▶ _Goal of the exercise_: In the listing that follows, count the lines that include "keyNames", and answer with the total alone.

** Material shown follows **

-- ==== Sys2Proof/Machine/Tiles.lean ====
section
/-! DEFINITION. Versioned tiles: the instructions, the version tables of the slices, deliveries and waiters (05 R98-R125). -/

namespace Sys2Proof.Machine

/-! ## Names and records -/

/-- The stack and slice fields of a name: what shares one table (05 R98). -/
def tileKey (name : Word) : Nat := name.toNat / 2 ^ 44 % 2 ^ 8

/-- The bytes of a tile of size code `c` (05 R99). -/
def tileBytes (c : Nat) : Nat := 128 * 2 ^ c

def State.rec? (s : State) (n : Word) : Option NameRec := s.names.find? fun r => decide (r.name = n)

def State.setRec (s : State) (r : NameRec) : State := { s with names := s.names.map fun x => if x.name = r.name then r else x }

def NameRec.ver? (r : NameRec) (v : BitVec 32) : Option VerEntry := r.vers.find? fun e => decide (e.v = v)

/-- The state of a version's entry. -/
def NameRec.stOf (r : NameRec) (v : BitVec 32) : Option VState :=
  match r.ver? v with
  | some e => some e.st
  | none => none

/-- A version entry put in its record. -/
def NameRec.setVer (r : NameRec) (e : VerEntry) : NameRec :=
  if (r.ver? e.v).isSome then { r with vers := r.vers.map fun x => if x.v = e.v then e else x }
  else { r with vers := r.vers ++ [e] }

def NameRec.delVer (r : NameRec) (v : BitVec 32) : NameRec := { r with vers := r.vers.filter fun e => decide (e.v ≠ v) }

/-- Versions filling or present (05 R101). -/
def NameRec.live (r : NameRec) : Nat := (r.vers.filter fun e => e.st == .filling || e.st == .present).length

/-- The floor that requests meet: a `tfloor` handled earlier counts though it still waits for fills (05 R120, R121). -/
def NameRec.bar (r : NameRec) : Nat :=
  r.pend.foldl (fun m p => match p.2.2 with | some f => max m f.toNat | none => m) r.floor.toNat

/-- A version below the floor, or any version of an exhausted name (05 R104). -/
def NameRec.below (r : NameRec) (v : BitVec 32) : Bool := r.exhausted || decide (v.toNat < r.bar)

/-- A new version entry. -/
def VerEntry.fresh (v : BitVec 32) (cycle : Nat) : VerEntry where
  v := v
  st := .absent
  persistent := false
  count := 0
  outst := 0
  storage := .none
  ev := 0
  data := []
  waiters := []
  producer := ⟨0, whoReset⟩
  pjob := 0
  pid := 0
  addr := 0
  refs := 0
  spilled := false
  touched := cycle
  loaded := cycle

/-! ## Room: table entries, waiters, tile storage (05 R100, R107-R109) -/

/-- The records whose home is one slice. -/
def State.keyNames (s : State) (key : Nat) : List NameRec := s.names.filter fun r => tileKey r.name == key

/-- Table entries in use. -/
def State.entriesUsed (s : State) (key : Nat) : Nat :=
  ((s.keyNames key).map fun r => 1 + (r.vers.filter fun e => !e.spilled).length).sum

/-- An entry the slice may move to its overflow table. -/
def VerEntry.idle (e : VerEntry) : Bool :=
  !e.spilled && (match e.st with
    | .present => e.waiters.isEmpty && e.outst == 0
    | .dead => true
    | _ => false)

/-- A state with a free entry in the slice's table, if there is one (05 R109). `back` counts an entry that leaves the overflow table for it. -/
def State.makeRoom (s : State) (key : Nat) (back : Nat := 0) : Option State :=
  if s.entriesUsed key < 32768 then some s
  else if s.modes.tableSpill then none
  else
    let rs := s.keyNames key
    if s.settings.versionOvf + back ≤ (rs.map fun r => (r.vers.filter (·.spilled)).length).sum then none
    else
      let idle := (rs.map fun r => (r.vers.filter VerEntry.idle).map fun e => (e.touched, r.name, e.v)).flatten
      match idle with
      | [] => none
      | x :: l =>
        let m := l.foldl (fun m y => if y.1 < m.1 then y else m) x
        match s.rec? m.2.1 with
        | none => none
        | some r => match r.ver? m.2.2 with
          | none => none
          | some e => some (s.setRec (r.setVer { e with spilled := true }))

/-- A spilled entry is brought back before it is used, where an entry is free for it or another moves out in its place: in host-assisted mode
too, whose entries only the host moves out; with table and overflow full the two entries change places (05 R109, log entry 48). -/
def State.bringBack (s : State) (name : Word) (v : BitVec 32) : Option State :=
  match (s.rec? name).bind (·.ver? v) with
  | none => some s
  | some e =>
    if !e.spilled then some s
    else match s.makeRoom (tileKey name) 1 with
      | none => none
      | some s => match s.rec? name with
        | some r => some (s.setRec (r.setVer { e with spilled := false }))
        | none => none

** End of Material shown **
** Material shown follows **

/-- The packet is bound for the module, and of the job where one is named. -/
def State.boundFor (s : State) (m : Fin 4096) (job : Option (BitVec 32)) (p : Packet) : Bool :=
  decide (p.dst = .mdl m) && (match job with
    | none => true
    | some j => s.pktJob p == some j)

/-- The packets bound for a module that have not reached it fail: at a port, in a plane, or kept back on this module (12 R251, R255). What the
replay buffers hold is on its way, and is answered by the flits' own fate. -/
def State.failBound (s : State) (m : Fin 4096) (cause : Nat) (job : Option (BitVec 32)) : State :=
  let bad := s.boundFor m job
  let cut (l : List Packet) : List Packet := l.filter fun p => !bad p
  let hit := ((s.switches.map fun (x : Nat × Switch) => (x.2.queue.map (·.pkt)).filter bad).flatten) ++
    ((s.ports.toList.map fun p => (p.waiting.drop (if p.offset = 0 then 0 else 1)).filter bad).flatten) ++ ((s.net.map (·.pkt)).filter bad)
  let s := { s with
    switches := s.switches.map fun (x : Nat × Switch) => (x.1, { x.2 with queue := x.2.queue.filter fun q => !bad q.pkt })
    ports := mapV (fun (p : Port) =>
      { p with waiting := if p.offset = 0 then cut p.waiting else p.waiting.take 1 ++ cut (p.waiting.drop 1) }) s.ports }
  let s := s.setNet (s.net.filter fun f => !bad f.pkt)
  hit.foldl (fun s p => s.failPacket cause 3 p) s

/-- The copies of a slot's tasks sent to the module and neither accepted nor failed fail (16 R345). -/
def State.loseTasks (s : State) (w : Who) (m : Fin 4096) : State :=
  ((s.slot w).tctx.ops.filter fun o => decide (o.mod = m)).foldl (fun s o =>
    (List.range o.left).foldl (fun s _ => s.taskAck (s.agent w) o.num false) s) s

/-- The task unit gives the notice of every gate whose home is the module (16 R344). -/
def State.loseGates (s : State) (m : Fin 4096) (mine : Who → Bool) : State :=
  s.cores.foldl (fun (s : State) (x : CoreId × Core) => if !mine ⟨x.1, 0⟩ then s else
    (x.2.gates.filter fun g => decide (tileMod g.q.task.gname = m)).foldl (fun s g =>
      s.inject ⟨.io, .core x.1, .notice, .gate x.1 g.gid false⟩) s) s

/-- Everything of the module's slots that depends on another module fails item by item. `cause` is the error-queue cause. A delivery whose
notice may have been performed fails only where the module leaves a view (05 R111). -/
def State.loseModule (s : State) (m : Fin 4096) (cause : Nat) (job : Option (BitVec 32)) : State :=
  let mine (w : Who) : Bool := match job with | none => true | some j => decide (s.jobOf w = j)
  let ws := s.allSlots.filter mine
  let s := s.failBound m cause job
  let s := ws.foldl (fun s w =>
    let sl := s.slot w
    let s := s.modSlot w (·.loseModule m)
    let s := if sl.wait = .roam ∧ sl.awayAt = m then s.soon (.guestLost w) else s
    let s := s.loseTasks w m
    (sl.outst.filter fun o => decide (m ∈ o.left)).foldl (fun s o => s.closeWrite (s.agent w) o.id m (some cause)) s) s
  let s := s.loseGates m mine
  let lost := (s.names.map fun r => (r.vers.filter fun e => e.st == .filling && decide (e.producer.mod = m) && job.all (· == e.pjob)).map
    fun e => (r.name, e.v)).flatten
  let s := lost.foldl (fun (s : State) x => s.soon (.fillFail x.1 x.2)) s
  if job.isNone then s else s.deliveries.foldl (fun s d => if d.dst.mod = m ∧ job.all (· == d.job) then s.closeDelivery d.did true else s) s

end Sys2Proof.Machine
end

** End of Material shown **

▶ _Exercise output_: 3